/-- The stops of one copy at issue, each with its lane, or the copy: `lane` reads its operands `src`, `dst` and `cnt`; `per` is the operand that CPYG,
CPYS and CPYM read per lane. A record that is not readable, or violates its limits, keeps the causes that it governs untested; the first byte of
each end that the operands give, a bound role, the barrier and the receivers of CPYM are none of these. -/
def planCopy (s : State) (x : Ctx) (k : CKind) (e : Nat) (f : CpyF) (lane tl src dst cnt : Nat) (per : List (Nat × Nat)) :
    Except (List (Nat × Stop)) (CPlan × State) :=
  let opc := k.opc
  let limit : Stop := memStop cpLimit cProtect (.glob (if f.long then cnt else 0)) (copyAux opc .global 0 false) 7
  let read : Except Stop (CRec × State) := if f.long then readRecord s x opc tl cnt else .ok (CRec.ofCount cnt, s)
  let rec_ : Except Stop (CRec × State) := read.bind (fun r => if r.1.bad k e f (per.map (·.2)) then .error limit else .ok r)
  let known : Option Nat := copyRole f (match read with | .ok r => some r.1 | .error _ => none)
  let mis := (copyMisaligned x k e f (known.getD f.role.toNat) src dst).map (fun t => (lane, t))
  let add := match k with | .cpya _ => true | _ => false
  -- first bytes that no record governs
  let srcFirst : List (Nat × Int) := match k with
    | .cpyg => per.map (fun p => (p.1, (p.2 : Int)))
    | .cpys => []
    | _ => [(lane, (src : Int))]
  let dstFirst : List (Nat × Int) := match k with
    | .cpys => per.map (fun p => (p.1, (p.2 : Int)))
    | .cpyg => []
    | .cpym => []
    | _ => [(lane, (dst : Int))]
  let test : Bool → Nat × Int → List (Nat × Stop) := fun wr p =>
    if (if wr then f.dsp else f.ssp) = .global then
      (firstByte s x (BitVec.ofInt 64 p.2).toNat (copyAux opc .global 0 wr) (!wr || add) wr (wr && f.shadow) (wr && add)).map
        (fun t => (p.1, t))
    else []
  let free := mis ++ srcFirst.flatMap (test false) ++ dstFirst.flatMap (test true)
  -- scratchpad ends, receivers and barrier, as far as they stand without the record
  let role0 := copyRole f none
  let recv0 : List (Nat × Option Nat) := match k with | .cpym => per.map (fun p => (p.1, some p.2)) | _ => [(lane, role0)]
  let scrFree : List (Nat × Stop) :=
    srcFirst.flatMap (fun p => (scrFirst x opc f.ssp role0 p.2 1 false).map (fun t => (p.1, t)))
    ++ dstFirst.flatMap (fun p => (scrFirst x opc f.dsp role0 p.2 1 true).map (fun t => (p.1, t)))
    ++ (match k with | .cpym => recv0.flatMap (fun v => (scrFirst x opc f.dsp v.2 0 0 true).map (fun t => (v.1, t))) | _ => [])
    ++ (match f.xb with
        | some o => (if f.dsp = .global then [(lane, none)] else recv0).flatMap (fun v =>
            (scrFirst x opc (if f.dsp = .global then .own else f.dsp) v.2 (16 * o.toNat : Nat) 16 true).map (fun t => (v.1, t)))
        | none => [])
  match rec_ with
  | .error t => .error ((lane, t) :: free ++ scrFree)
  | .ok (r, s1) =>
    let role := (copyRole f (some r)).getD 0
    let dest : Int := match k with | .cpym => (r.moff : Int) | _ => (dst : Int)
    let rows := rowsOf k e r f.long lane src dest per
    let recv : List (Nat × Nat) := match k with | .cpym => per | _ => [(lane, role)]
    let sg := decide (f.ssp = .global)
    let dg := decide (f.dsp = .global)
    let unbound : List (Nat × Stop) :=
      (if f.ssp = .role ∧ (boundRole x role).isNone then
        (match k with | .cpyg => per | _ => [(lane, src)] : List (Nat × Nat)).map (fun p =>
          (p.1, memStop cpRole cProtect (.unbound p.2) (copyAux opc .role role false) 4)) else [])
      ++ (if f.dsp = .role then
          (match k with | .cpys => per.map (fun p => (p.1, role)) | _ => recv : List (Nat × Nat)).filterMap (fun p => if (boundRole x p.2).isNone then
            some (p.1, memStop cpRole cProtect (.unbound dest) (copyAux opc .role p.2 true) 4) else none)
        else [])
    let dstLane : Nat × Nat → Nat → Nat := fun p rowLane => match k with | .cpym => p.1 | .cpyg => lane | _ => rowLane
    let srcLane : Nat → Nat := fun rowLane => match k with | .cpys => lane | _ => rowLane
    let bounds : List (Nat × Stop) :=
      (rows.filterMap (fun w =>
        let p := copyPlace x f.ssp role w.2.1
        if rowOutside x p w.2.2.2 then some (srcLane w.1, memStop cpBounds cBounds p (copyAux opc f.ssp role false) 0) else none))
      ++ recv.flatMap (fun v => rows.filterMap (fun w =>
        let p := copyPlace x f.dsp v.2 w.2.2.1
        if rowOutside x p w.2.2.2 then some (dstLane v w.1, memStop cpBounds cBounds p (copyAux opc f.dsp v.2 true) 0) else none))
      ++ (match f.xb with
        | some o =>
          let off : Int := (16 * o.toNat : Nat)
          (if dg then [(lane, 0)] else recv).filterMap (fun v =>
            let sp : CSpace := if dg then .own else f.dsp
            let p := copyPlace x sp v.2 off
            if rowOutside x p 16 then some (v.1, memStop cpBounds cBounds p (copyAux opc sp v.2 true) 0) else none)
        | none => [])
    let stamp := if f.stamp then (stampStops s1 x opc r).map (fun t => (lane, t)) else []
    let firsts := match k with
      | .cpyg => (match rows with | w :: _ => test true (lane, w.2.2.1) | [] => [])
      | .cpys => (match rows with | w :: _ => test false (lane, w.2.1) | [] => [])
      | _ => []
    match free ++ stamp ++ bounds ++ unbound ++ firsts with
    | t :: ts => .error (t :: ts)
    | [] =>
      let s2 := (srcFirst.filter (fun _ => sg) ++ dstFirst.filter (fun _ => dg)).foldl
        (fun t p => t.noteUse x.b.key.part (BitVec.ofInt 64 p.2).toNat) s1
      let blockOf : CSpace → Nat → Option BKey := fun sp n => match sp with
        | .global => none | .own => some x.b.key | .role => boundRole x n
      .ok ({ tl := tl, r := r, src := blockOf f.ssp role, dsts := if dg then [] else recv.filterMap (fun v => blockOf f.dsp v.2),
             runs := rows.flatMap (fun w => runsOf sg dg w.2.1 w.2.2.1 w.2.2.2) }, s2)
= = = = =
### TASK STATEMENT:
Copy each line holding the word "dest" from the listing above.

### RESULT OF THE EXERCISE:
    let dest : Int := match k with | .cpym => (r.moff : Int) | _ => (dst : Int)
    let rows := rowsOf k e r f.long lane src dest per
            some (p.1, memStop cpRole cProtect (.unbound dest) (copyAux opc .role p.2 true) 4) else none)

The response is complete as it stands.